Aim of the exercise:
A verbatim reproduction of the lines below, from the line containing "command of its" through the line containing "does 6#8 (.attentionClear", both ends included, is the whole required output.

Extracted records:
----------
/-- R155, R156, R160, R166, R185: a good frame end takes its steps in order: at a placed part the placed reply is released,
the pending requests are applied and the request cell is handed over; at every part the loop timer restarts, LOOP_LOST
ends, and a TRAINING frame latches the position from its hop count, resolving the slot map again when the position
changes. A FULL reset taken from the cell replaces the steps after it. The frame end marked as due and the attempts
of steps 2 and 3 are the model's (log 11, 13), and so is the reading that a TRAINING frame that carries a LOOP reset
latches the position again at its own end (log 33, DEDUCED). -/
def Obligations.GoodFrameEndCompletes : Prop :=
  ∀ s : State, s.inReset = false → s.loop.frameEnd = some true →
    let a : State :=
      if s.loop.position.isSome then
        applyRequests
          { s with
            loop :=
              { s.loop with
                frameEnd := none
                reply := if s.loop.replyPlaced then none else s.loop.reply
                replyPlaced := false } }
      else { s with loop := { s.loop with frameEnd := none } }
    let h : State :=
      match s.loop.frame.cell with
      | some c => if s.loop.position.isSome then handCell c a else a
      | none => a
    let u : State := { h with loop := { h.loop with timer := h.loop.timeout * 100, lost := false } }
    let p : Option (Fin 8) :=
      if h : s.loop.frame.hop.toNat < 8 then some ⟨s.loop.frame.hop.toNat, h⟩ else none
    ((s.loop.position = none ∨ ∀ c, s.loop.frame.cell = some c → takesFullReset c a = false) →
      exec .goodFrameEnd s = .next
        (if s.loop.frame.flags.getLsbD 7 = true ∧ h.loop.position ≠ p then
          resolveMap { u with loop := { u.loop with position := p } }
        else u)) ∧
    ∀ c, s.loop.position.isSome = true → s.loop.frame.cell = some c → takesFullReset c a = true →
      exec .goodFrameEnd s = .next (fullReset .message a)

/-- R143, R161: one pair of the pending-request set with its valid bit set gives the bay the indicator code, and the intent
where it differs, with the desire evaluated and acted on; a clear valid bit changes nothing. R49: where the pairs of one
frame bring several bays to the queue together, those of IDLE bays that are not expedited are appended in ascending
number, then those expedited by the request or before it, QUEUED ones withdrawn first, are pushed at the head in
ascending number, and one attempt is made. 10, section 10.1: bits 6 to 5 of a request byte are the power intent, 0
FOLLOW, 1 ON, 2 OFF, 3 ON-EXPEDITE, and bits 4 to 0 the indicator code. -/
def Obligations.SlotRequestApplied : Prop :=
  (∀ r : Byte,
    requestIntent r =
      (match r.getLsbD 6, r.getLsbD 5 with
      | false, false => .follow
      | false, true => .on
      | true, false => .off
      | true, true => .onExpedite) ∧
    (requestCode r).val = r.toNat % 32) ∧
  (∀ s : State,
    let q := s.loop.frame.requests
    let head := fun (p : BayIx × Byte) => decide (requestIntent p.2 = .onExpedite) || (s.bay p.1).expedite
    let heads := (q.filter head).map (·.1)
    let tails := (q.filter fun p => !head p).map (·.1)
    QueueMatches s → q ≠ [] → (q.map (·.1)).Nodup →
    (∀ p ∈ q, p.2.getLsbD 7 = true ∧ (s.bay p.1).mgmtIntent = .none ∧ (s.bay p.1).loopIntent ≠ requestIntent p.2 ∧
      (requestIntent p.2 = .on ∨ requestIntent p.2 = .onExpedite) ∧
      ((s.bay p.1).state = .idle ∨ ((s.bay p.1).state = .queued ∧ head p = true)) ∧
      ∃ k, (s.bay p.1).cls = .cls k ∧ ((s.driveClass k).surge : Int) ≤ s.acct.ceiling - s.acct.guardBand) →
    ∃ u, applyRequests s = attempt u ∧
      u = { s with
        sup := { s.sup with bays := u.sup.bays }
        ind := { s.ind with bays := u.ind.bays }
        sched :=
          { s.sched with
            queue := (allBays.filter fun b => decide (b ∈ heads)).reverse ++
              (s.sched.queue.filter fun b => decide (b ∉ heads)) ++ allBays.filter fun b => decide (b ∈ tails) } } ∧
      (∀ p ∈ q, u.bay p.1 = { s.bay p.1 with state := .queued, loopIntent := requestIntent p.2, expedite := false } ∧
        u.bayLights p.1 = { s.bayLights p.1 with loopCode := requestCode p.2 }) ∧
      ∀ b : BayIx, b ∉ q.map (·.1) → u.bay b = s.bay b ∧ u.bayLights b = s.bayLights b) ∧
  ∀ (s : State) (b : BayIx) (r : Byte), s.loop.frame.requests = [(b, r)] →
    let u := s.setBayLights b { s.bayLights b with loopCode := requestCode r }
    (r.getLsbD 7 = false → applyRequests s = s) ∧
    (r.getLsbD 7 = true → (s.bay b).loopIntent = requestIntent r → applyRequests s = u) ∧
    (r.getLsbD 7 = true → (s.bay b).loopIntent ≠ requestIntent r →
      applyRequests s = obeyed u b { s.bay b with loopIntent := requestIntent r })

/-- R168 and the kinds of 10, section 10.3: a captured request cell does at step 3 what the message command of its
kind does. A kind that names none is answered BAD_KIND, and an action of BAY POWER above 5 or a scope of PART RESET
above 2 BAD_ARGUMENT (R169, R182); sent to all parts, each of the three is ignored (R170). That a row is such a
hand-over is the model's choice (log 12). -/
def Obligations.CellRunsItsMessage : Prop :=
  ∀ (s : State) (d tag a0 a1 a2 a3 a4 a5 a6 a7 a8 a9 a10 a11 : Byte), s.inReset = false →
    let cell := fun (kind : Byte) => [d, kind, tag, a0, a1, a2, a3, a4, a5, a6, a7, a8, a9, a10, a11]
    let does := fun (kind : Byte) (c : Instr) => exec c s = .next (handCell (cell kind) s)
    does 1#8 (.identify d tag) ∧ does 2#8 (.bayRead d tag a0) ∧
    (a1 = 0#8 → does 3#8 (.bayPowerOn d tag a0)) ∧ (a1 = 1#8 → does 3#8 (.bayPowerExpedite d tag a0)) ∧
    (a1 = 2#8 → does 3#8 (.bayPowerOff d tag a0)) ∧ (a1 = 3#8 → does 3#8 (.bayPowerRelease d tag a0)) ∧
    (a1 = 4#8 → does 3#8 (.bayPowerCycle d tag a0)) ∧ (a1 = 5#8 → does 3#8 (.bayPowerClear d tag a0)) ∧
    does 4#8 (.bayReset d tag a0) ∧ does 5#8 (.bayClass d tag a0 a1) ∧
    does 6#8 (.attentionClear d tag a0 a1 a2) ∧ does 7#8 (.attentionMask d tag a0 a1 a2 a3) ∧
    does 8#8 (.indicatorHold d tag a0 a1 a2) ∧ (a2 = 255#8 → does 8#8 (.indicatorHoldRelease d tag a0 a1)) ∧
    does 9#8 (.blinkSync d tag) ∧
    does 10#8 (.driveTemperature d tag a0 (a1 ++ a2) (a3 ++ a4) (a5 ++ a6)) ∧
    does 11#8 (.tableWindow d tag a0 a1 a2) ∧
    does 12#8 (.tablePut d tag a0 [a1, a2, a3, a4, a5, a6, a7, a8, a9, a10, a11]) ∧
    does 13#8 (.tableGet d tag a0) ∧ does 14#8 (.curveActivate d tag a0) ∧ does 15#8 (.powerRead d tag a0) ∧
    does 16#8 (.queueRead d tag a0) ∧ does 17#8 (.fanRead d tag a0) ∧ does 18#8 (.sensorRead d tag a0) ∧
    does 19#8 (.zoneRead d tag a0) ∧ (a0 = 0#8 → does 20#8 (.partResetLoop d tag)) ∧
    (a0 = 1#8 → does 20#8 (.partResetTables d tag)) ∧ (a0 = 2#8 → does 20#8 (.partResetFull d tag)) ∧
    (let refused := fun (kind : Byte) (result : Result) =>
      (Takes s d → handCell (cell kind) s = answered s kind tag result []) ∧ (d = 15#8 → handCell (cell kind) s = s)
    (∀ kind : Byte, kind = 0#8 ∨ 20 < kind.toNat → refused kind .badKind) ∧
    (5 < a1.toNat → refused 3#8 .badArgument) ∧ (2 < a0.toNat → refused 20#8 .badArgument))

/-- R149, R152, R163: a bad frame end discards the capture and does nothing else; a loop break abandons a frame in progress,
stops the clock and leaves IDLE to be sent (log 9), an earlier frame end that has not been taken being taken first, as its
own command would take it (log 11); the clock's return finds the receiver in DISCARD. R166: LOOP_TIMER_EXPIRY makes
LOOP_LOST true and changes nothing else. -/
def Obligations.LoopEventsComplete : Prop :=
  ∀ s : State, s.inReset = false →
    (s.loop.frameEnd = some false →
      exec .badCheckFrameEnd s = .next { s with loop := { s.loop with frameEnd := none, frame := emptyFrame } }) ∧
    (s.loop.frameEnd = none →
      exec .loopBreak s = .next
        { s with
          loop :=
            { s.loop with
              receiver := .discard, clock := false
              frame := if s.loop.receiver = .inFrame then emptyFrame else s.loop.frame
              tx := { s.loop.tx with first := .sym .idle, second := .sym .idle } } }) ∧
    (∀ good, s.loop.frameEnd = some good →
      ∃ u t, exec (if good then .goodFrameEnd else .badCheckFrameEnd) s = .next u ∧ u.inReset = false ∧
        u.loop.frameEnd = none ∧ exec .loopBreak u = .next t ∧ exec .loopBreak s = .next t) ∧
    (s.loop.clock = false →
      exec .loopClockReturn s = .next { s with loop := { s.loop with clock := true, receiver := .discard } }) ∧
    (s.loop.timer = 0 → s.loop.lost = false →
      exec .loopTimerExpiry s = .next { s with loop := { s.loop with lost := true } })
----------
Solution below:
/-- R168 and the kinds of 10, section 10.3: a captured request cell does at step 3 what the message command of its
kind does. A kind that names none is answered BAD_KIND, and an action of BAY POWER above 5 or a scope of PART RESET
above 2 BAD_ARGUMENT (R169, R182); sent to all parts, each of the three is ignored (R170). That a row is such a
hand-over is the model's choice (log 12). -/
def Obligations.CellRunsItsMessage : Prop :=
  ∀ (s : State) (d tag a0 a1 a2 a3 a4 a5 a6 a7 a8 a9 a10 a11 : Byte), s.inReset = false →
    let cell := fun (kind : Byte) => [d, kind, tag, a0, a1, a2, a3, a4, a5, a6, a7, a8, a9, a10, a11]
    let does := fun (kind : Byte) (c : Instr) => exec c s = .next (handCell (cell kind) s)
    does 1#8 (.identify d tag) ∧ does 2#8 (.bayRead d tag a0) ∧
    (a1 = 0#8 → does 3#8 (.bayPowerOn d tag a0)) ∧ (a1 = 1#8 → does 3#8 (.bayPowerExpedite d tag a0)) ∧
    (a1 = 2#8 → does 3#8 (.bayPowerOff d tag a0)) ∧ (a1 = 3#8 → does 3#8 (.bayPowerRelease d tag a0)) ∧
    (a1 = 4#8 → does 3#8 (.bayPowerCycle d tag a0)) ∧ (a1 = 5#8 → does 3#8 (.bayPowerClear d tag a0)) ∧
    does 4#8 (.bayReset d tag a0) ∧ does 5#8 (.bayClass d tag a0 a1) ∧
    does 6#8 (.attentionClear d tag a0 a1 a2) ∧ does 7#8 (.attentionMask d tag a0 a1 a2 a3) ∧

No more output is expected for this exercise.